TASK TO CARRY OUT
Every record should be written out again in full, with no character altered.

DATA SUPPLIED
theorem State.failCove_only {u : State} {a1 : ℕ} :
    OnlyChanges [.power, .ports, .events, .stats, .maint] u (State.failCove u a1) := by
  unfold State.failCove
  repeat' first
    | with_reducible assumption
    | with_reducible apply OnlyChanges.refl
    | (extract_lets +onlyGivenNames y; first | (apply only_cut (v := y); (on_goal 2 => (intro hy; clear_value y)); subst y) | clear_value y | subst y)
    | (with_reducible apply OnlyChanges.step State.setFaults_only; on_goal 2 => decide)
    | (with_reducible apply OnlyChanges.step State.retireCove_only; on_goal 2 => decide)
    | (with_reducible apply OnlyChanges.step State.raise_only; on_goal 2 => decide)
    | (with_reducible apply OnlyChanges.step State.askHails_only; on_goal 2 => decide)

theorem State.judgeSlice_only {u : State} {a1 : ℕ} {a2 : ℕ} :
    OnlyChanges [.power, .ports, .events, .stats, .maint] u (State.judgeSlice u a1 a2) := by
  unfold State.judgeSlice
  repeat' first
    | with_reducible assumption
    | with_reducible apply OnlyChanges.refl
    | (extract_lets +onlyGivenNames y; first | (apply only_cut (v := y); (on_goal 2 => (intro hy; clear_value y)); subst y) | clear_value y | subst y)
    | (with_reducible apply OnlyChanges.step State.bump_only; on_goal 2 => decide)
    | (with_reducible apply OnlyChanges.step State.failCove_only; on_goal 2 => decide)
    | (with_reducible apply OnlyChanges.step State.setBay_only; on_goal 2 => decide)
    | with_reducible apply only_ite
    | ((with_reducible apply only_maint (h1 := by decide)); first | with_reducible assumption | with_reducible exact OnlyChanges.refl)

theorem State.moveClips_only {u : State} {a1 : ℕ} {a2 : ℕ} {a3 : ℕ} :
    OnlyChanges [.groups] u (State.moveClips u a1 a2 a3) := by
  unfold State.moveClips
  repeat' first
    | with_reducible assumption
    | with_reducible apply OnlyChanges.refl
    | (extract_lets +onlyGivenNames y; first | (apply only_cut (v := y); (on_goal 2 => (intro hy; clear_value y)); subst y) | clear_value y | subst y)
    | ((with_reducible apply only_groups (h1 := by decide)); first | with_reducible assumption | with_reducible exact OnlyChanges.refl)

theorem State.replaceCove_only {u : State} {a1 : ℕ} {a2 : ℕ} {a3 : ℕ} :
    OnlyChanges [.groups, .maint] u (State.replaceCove u a1 a2 a3) := by
  unfold State.replaceCove
  repeat' first
    | with_reducible assumption
    | with_reducible apply OnlyChanges.refl
    | (extract_lets +onlyGivenNames y; first | (apply only_cut (v := y); (on_goal 2 => (intro hy; clear_value y)); subst y) | clear_value y | subst y)
    | (with_reducible apply OnlyChanges.step State.moveClips_only; on_goal 2 => decide)
    | (with_reducible apply OnlyChanges.step State.setBay_only; on_goal 2 => decide)
    | with_reducible apply only_ite

theorem State.handover_only {u : State} {a1 : ℕ} :
    OnlyChanges [.groups, .maint] u (State.handover u a1) := by
  unfold State.handover
  repeat' first
    | with_reducible assumption
    | with_reducible apply OnlyChanges.refl
    | (extract_lets +onlyGivenNames y; first | (apply only_cut (v := y); (on_goal 2 => (intro hy; clear_value y)); subst y) | clear_value y | subst y)
    | (with_reducible apply OnlyChanges.step State.replaceCove_only; on_goal 2 => decide)
    | (with_reducible apply OnlyChanges.step State.setBay_only; on_goal 2 => decide)

theorem State.takeOver_only {u : State} {a1 : ℕ} {a2 : ℕ} :
    OnlyChanges [.power, .ports, .groups, .events, .stats, .maint] u (State.takeOver u a1 a2) := by
  unfold State.takeOver
  repeat' first
    | with_reducible assumption
    | with_reducible apply OnlyChanges.refl
    | (extract_lets +onlyGivenNames y; first | (apply only_cut (v := y); (on_goal 2 => (intro hy; clear_value y)); subst y) | clear_value y | subst y)
    | (with_reducible apply OnlyChanges.step State.setFaults_only; on_goal 2 => decide)
    | (with_reducible apply OnlyChanges.step State.replaceCove_only; on_goal 2 => decide)
    | (with_reducible apply OnlyChanges.step State.retireCove_only; on_goal 2 => decide)
    | (with_reducible apply OnlyChanges.step State.raise_only; on_goal 2 => decide)
    | (with_reducible apply OnlyChanges.step State.askHails_only; on_goal 2 => decide)
    | with_reducible apply only_ite
    | ((with_reducible apply only_maint (h1 := by decide)); first | with_reducible assumption | with_reducible exact OnlyChanges.refl)

theorem State.loseBay_only {u : State} {a1 : ℕ} :
    OnlyChanges [.power, .ports, .groups, .events, .stats, .maint] u (State.loseBay u a1) := by
  unfold State.loseBay
  repeat' first
    | with_reducible assumption
    | with_reducible apply OnlyChanges.refl
    | (extract_lets +onlyGivenNames y; first | (apply only_cut (v := y); (on_goal 2 => (intro hy; clear_value y)); subst y) | clear_value y | subst y)
    | (with_reducible apply OnlyChanges.step State.abortGroup_only; on_goal 2 => decide)
    | (with_reducible apply OnlyChanges.step State.modGroup_only; on_goal 2 => decide)
    | (with_reducible apply OnlyChanges.step State.raise_only; on_goal 2 => decide)
    | (with_reducible apply OnlyChanges.step State.retireBay_only; on_goal 2 => decide)
    | (with_reducible apply OnlyChanges.step State.askHails_only; on_goal 2 => decide)
    | with_reducible apply only_ite
    | (with_reducible apply only_foldl; on_goal 2 => intro _ _ _)
    | ((with_reducible apply only_maint (h1 := by decide)); first | with_reducible assumption | with_reducible exact OnlyChanges.refl)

SOLUTION
theorem State.failCove_only {u : State} {a1 : ℕ} :
    OnlyChanges [.power, .ports, .events, .stats, .maint] u (State.failCove u a1) := by
  unfold State.failCove
  repeat' first
    | with_reducible assumption
    | with_reducible apply OnlyChanges.refl
    | (extract_lets +onlyGivenNames y; first | (apply only_cut (v := y); (on_goal 2 => (intro hy; clear_value y)); subst y) | clear_value y | subst y)
    | (with_reducible apply OnlyChanges.step State.setFaults_only; on_goal 2 => decide)
    | (with_reducible apply OnlyChanges.step State.retireCove_only; on_goal 2 => decide)
    | (with_reducible apply OnlyChanges.step State.raise_only; on_goal 2 => decide)
    | (with_reducible apply OnlyChanges.step State.askHails_only; on_goal 2 => decide)

theorem State.judgeSlice_only {u : State} {a1 : ℕ} {a2 : ℕ} :
    OnlyChanges [.power, .ports, .events, .stats, .maint] u (State.judgeSlice u a1 a2) := by
  unfold State.judgeSlice
  repeat' first
    | with_reducible assumption
    | with_reducible apply OnlyChanges.refl
    | (extract_lets +onlyGivenNames y; first | (apply only_cut (v := y); (on_goal 2 => (intro hy; clear_value y)); subst y) | clear_value y | subst y)
    | (with_reducible apply OnlyChanges.step State.bump_only; on_goal 2 => decide)
    | (with_reducible apply OnlyChanges.step State.failCove_only; on_goal 2 => decide)
    | (with_reducible apply OnlyChanges.step State.setBay_only; on_goal 2 => decide)
    | with_reducible apply only_ite
    | ((with_reducible apply only_maint (h1 := by decide)); first | with_reducible assumption | with_reducible exact OnlyChanges.refl)

theorem State.moveClips_only {u : State} {a1 : ℕ} {a2 : ℕ} {a3 : ℕ} :
    OnlyChanges [.groups] u (State.moveClips u a1 a2 a3) := by
  unfold State.moveClips
  repeat' first
    | with_reducible assumption
    | with_reducible apply OnlyChanges.refl
    | (extract_lets +onlyGivenNames y; first | (apply only_cut (v := y); (on_goal 2 => (intro hy; clear_value y)); subst y) | clear_value y | subst y)
    | ((with_reducible apply only_groups (h1 := by decide)); first | with_reducible assumption | with_reducible exact OnlyChanges.refl)

theorem State.replaceCove_only {u : State} {a1 : ℕ} {a2 : ℕ} {a3 : ℕ} :
    OnlyChanges [.groups, .maint] u (State.replaceCove u a1 a2 a3) := by
  unfold State.replaceCove
  repeat' first
    | with_reducible assumption
    | with_reducible apply OnlyChanges.refl
    | (extract_lets +onlyGivenNames y; first | (apply only_cut (v := y); (on_goal 2 => (intro hy; clear_value y)); subst y) | clear_value y | subst y)
    | (with_reducible apply OnlyChanges.step State.moveClips_only; on_goal 2 => decide)
    | (with_reducible apply OnlyChanges.step State.setBay_only; on_goal 2 => decide)
    | with_reducible apply only_ite

theorem State.handover_only {u : State} {a1 : ℕ} :
    OnlyChanges [.groups, .maint] u (State.handover u a1) := by
  unfold State.handover
  repeat' first
    | with_reducible assumption
    | with_reducible apply OnlyChanges.refl
    | (extract_lets +onlyGivenNames y; first | (apply only_cut (v := y); (on_goal 2 => (intro hy; clear_value y)); subst y) | clear_value y | subst y)
    | (with_reducible apply OnlyChanges.step State.replaceCove_only; on_goal 2 => decide)
    | (with_reducible apply OnlyChanges.step State.setBay_only; on_goal 2 => decide)

theorem State.takeOver_only {u : State} {a1 : ℕ} {a2 : ℕ} :
    OnlyChanges [.power, .ports, .groups, .events, .stats, .maint] u (State.takeOver u a1 a2) := by
  unfold State.takeOver
  repeat' first
    | with_reducible assumption
    | with_reducible apply OnlyChanges.refl
    | (extract_lets +onlyGivenNames y; first | (apply only_cut (v := y); (on_goal 2 => (intro hy; clear_value y)); subst y) | clear_value y | subst y)
    | (with_reducible apply OnlyChanges.step State.setFaults_only; on_goal 2 => decide)
    | (with_reducible apply OnlyChanges.step State.replaceCove_only; on_goal 2 => decide)
    | (with_reducible apply OnlyChanges.step State.retireCove_only; on_goal 2 => decide)
    | (with_reducible apply OnlyChanges.step State.raise_only; on_goal 2 => decide)
    | (with_reducible apply OnlyChanges.step State.askHails_only; on_goal 2 => decide)
    | with_reducible apply only_ite
    | ((with_reducible apply only_maint (h1 := by decide)); first | with_reducible assumption | with_reducible exact OnlyChanges.refl)

theorem State.loseBay_only {u : State} {a1 : ℕ} :
    OnlyChanges [.power, .ports, .groups, .events, .stats, .maint] u (State.loseBay u a1) := by
  unfold State.loseBay
  repeat' first
    | with_reducible assumption
    | with_reducible apply OnlyChanges.refl
    | (extract_lets +onlyGivenNames y; first | (apply only_cut (v := y); (on_goal 2 => (intro hy; clear_value y)); subst y) | clear_value y | subst y)
    | (with_reducible apply OnlyChanges.step State.abortGroup_only; on_goal 2 => decide)
    | (with_reducible apply OnlyChanges.step State.modGroup_only; on_goal 2 => decide)
    | (with_reducible apply OnlyChanges.step State.raise_only; on_goal 2 => decide)
    | (with_reducible apply OnlyChanges.step State.retireBay_only; on_goal 2 => decide)
    | (with_reducible apply OnlyChanges.step State.askHails_only; on_goal 2 => decide)
    | with_reducible apply only_ite
    | (with_reducible apply only_foldl; on_goal 2 => intro _ _ _)
    | ((with_reducible apply only_maint (h1 := by decide)); first | with_reducible assumption | with_reducible exact OnlyChanges.refl)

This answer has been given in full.